When they got back to shore Long was greeted by squadron mates, telling him they thought they'd never see him again.
"I probably looked pretty bad, with oil all over my body and clothes," he said. They took him to the sick bay, a little hospital that was bursting at the seams.
"There were guys with serious injuries, all the chairs and bunks were full," he said, noting that the medical staff examined him quickly, put a survivor tag on him and told him to wait, which was fine with Long. "I sat on the floor a couple hours while they treated other guys. Later they treated my burns with some kind of salve, bandaged me and I was returned to duty."
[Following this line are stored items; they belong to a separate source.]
-- ==== Sys2Proof/Tests/Slice0.lean ====
section
/-! SUPPORT. Tests. Part 1: the check of well-formedness refuses what R186 and R190 exclude. Part 2: the words of the table, written out
in 95_test_vectors.md from the patterns of R199, decode to their instructions, one for each constructor. Part 3: one step of each
instruction, with the start and end states of 95_test_vectors.md. Part 4: for every statement with hypotheses a state and
operands that meet them. -/

namespace Sys2Proof.Tests

open Sys2Proof.Machine Sys2Proof.Safety

/-! ## Helpers -/

/-- The state after reset with PSW = 0 and the instruction of the bits w at the address a, which the PC holds. -/
def codeAt (a : Word) (nbits w : Nat) : State := ({ State.reset with pc := a, psw := 0 } : State).withFetchWord nbits w

/-- The same at 1000H, where 95_test_vectors.md starts. -/
def code (nbits w : Nat) : State := codeAt 0x1000 nbits w

/-- s with the PSW v. -/
def setPsw (v : Word) (s : State) : State := { s with psw := v }

/-- s with its system registers changed. -/
def setSys (f : SysRegs → SysRegs) (s : State) : State := { s with sys := f s.sys }

/-- What f sees in the state after one step. -/
def after {α : Type} (s : State) (f : State → α) : Option α :=
  match step s with
  | .next t => some (f t)
  | .fault _ => none
  | .refused _ => none

/-- A state of the right form, running at 1000H with PSW = 0 and memory blank. -/
def start : State := { State.reset with pc := 0x1000, psw := 0 }

/-- start with one sample of platform inputs. -/
def asked (p : Sample) (s : State) : State := { s with inputs := [p] }

/-- s in a product whose platform answers at 1008H to 100BH, with these answers to come. -/
def device (l : List Answer) (s : State) : State :=
  { s with product := { s.product with io := [⟨0x1008, 0x100B⟩] }, answers := l }

/-! ## Well-formedness (R186, R190) -/

/-- Every check of Instr.wellFormed refuses an instruction with an excluded register, vector or condition. -/
theorem test_wellFormed_refuses :
    ([.mov 1 0, .switch 0, .fetrap 0, .divh 0 1, .divh 1 0, .sldBu 0 0, .sldHu 0 0, .satsubr 1 0, .satsub 1 0, .satadd 1 0,
      .mulh 1 0, .movImm5 1 0, .sataddImm5 1 0, .mulhImm5 1 0, .jarlDisp32 0 0, .movea 0 1 0, .movhi 0 1 0, .satsubi 0 1 0,
      .disposeJmp 0 0 0, .mulhi 0 1 0, .jarlDisp22 0 0, .ldBu 0 1 0, .ldHu 0 1 0, .sbf .sa 1 1 1, .adf .sa 1 1 1] :
      List Instr).all (fun i => !i.wellFormed) = true := by decide

/-- The same instructions with the smallest admitted value are accepted. -/
theorem test_wellFormed_accepts :
    ([.mov 0 1, .switch 1, .fetrap 1, .divh 1 1, .sldBu 0 1, .sldHu 0 1, .satsubr 0 1, .satsub 0 1, .satadd 0 1,
      .mulh 0 1, .movImm5 0 1, .sataddImm5 0 1, .mulhImm5 0 1, .jarlDisp32 0 1, .movea 0 0 1, .movhi 0 0 1, .satsubi 0 0 1,
      .disposeJmp 0 0 1, .mulhi 0 0 1, .jarlDisp22 0 1, .ldBu 0 0 1, .ldHu 0 0 1, .sbf .t 0 0 0, .adf .gt 0 0 0] :
      List Instr).all (fun i => i.wellFormed) = true := by decide

/-- What an excluded value encodes is another instruction or a reserved code: register 0 in MOV is NOP, vector 0 in FETRAP is RIE,
register 0 in SWITCH and condition SA in SBF are no such instruction. -/
theorem test_wellFormed_codes :
    decodeTableWord 16 0x0000 = some .nop ∧ decodeTableWord 16 0x0040 = some .rie ∧
    decodeTableWord 32 0x1B9A17E1 = some (.satsub3 1 2 3) ∧ decodeTableWord 32 0x1BBA17E1 = some (.satadd3 1 2 3) := by decide

/-! ## Decoding (R199; words of 95_test_vectors.md) -/

theorem test_decode_load_1 :
    decodeTableWord 16 0x406F = some (.sldBu 0xF 8) ∧
    decodeTableWord 16 0x487F = some (.sldHu 0xF 9) ∧
    decodeTableWord 16 0x437F = some (.sldB 0x7F 8) ∧
    decodeTableWord 16 0x4C7F = some (.sldH 0x7F 9) ∧
    decodeTableWord 16 0x557E = some (.sldW 0x3F 10) ∧
    decodeTableWord 32 0xFFFF3705 = some (.ldB 0xFFFF 5 6) ∧
    decodeTableWord 32 0x85723 = some (.ldH 0x4 3 10) ∧
    decodeTableWord 32 0x5FF23 = some (.ldW 0x2 3 31) ∧
    decodeTableWord 48 0x24634550785 = some (.ldBDisp23 0x12345 5 6) ∧
    decodeTableWord 48 0x800050270781 = some (.ldHDisp23 0x200001 1 10) ∧
    decodeTableWord 48 0x7FFF67C90780 = some (.ldWDisp23 0x1FFFFE 0 12) ∧
    decodeTableWord 48 0xFFFF3FF507A4 = some (.ldBuDisp23 0x7FFFFF 4 7) ∧
    decodeTableWord 48 0x2580707A2 = some (.ldHuDisp23 0x80 2 11) := by decide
Long would spend the next two nights sleeping on a beach with a group of 20-30 other squadron members, waiting for another attack.
"A confusion reigned everywhere," Long said. "We all expected an attack, a landing party. Fortunately, that never happened."
Only 20 people died on the attack at the fairly small Kaneohe Bay Naval Air Station, but according to history.com, more than 2,500 died in the attacks on Pearl Harbor and six other military bases on the Hawaiian island of Oahu and 1,000 more were wounded. Eighteen American ships and nearly 300 airplanes were destroyed.
Long received a Purple Heart medal for his injuries in the line of duty, and went on to serve across the Pacific, including Midway, Johnston Island, the Fijis and Guadalcanal.
"There were still Japanese on the island then," he said, referring to Guadalcanal. "Sometimes there would be raids by land forces at night, but the Marines and Army usually kept them at bay."
The Japanese never captured the airfield.
After Guadalcanal, Long was assigned to flight school back in the U.S. He never returned to combat; rather he was assigned other Navy duties for the remainder of the war.
Long stayed in after the war, spending a total of 22 years in the Navy and ending his career as a commander.
After that he was a teacher for 15 years, then got his Coast Guard license and became a charter boat skipper, making regular runs from San Diego to Cabo San Lucas in Mexico for about 10 years.
Even in retirement he remained active and, until a couple years ago, drove cross-country every summer to come fishing in Minnesota and Canada and spend time with friends and family, like his niece, Brenda Alanen.
"I try to keep the stuff above the shoulders alert, even if stuff below the neck isn't so hot," Long said, referring to some mobility issues he's been struggling with, even as he continues to go to a gym regularly. "I've been smiled on by someone up above. I've had a life as an older man that's been pretty great. But I do miss coming back to Minnesota."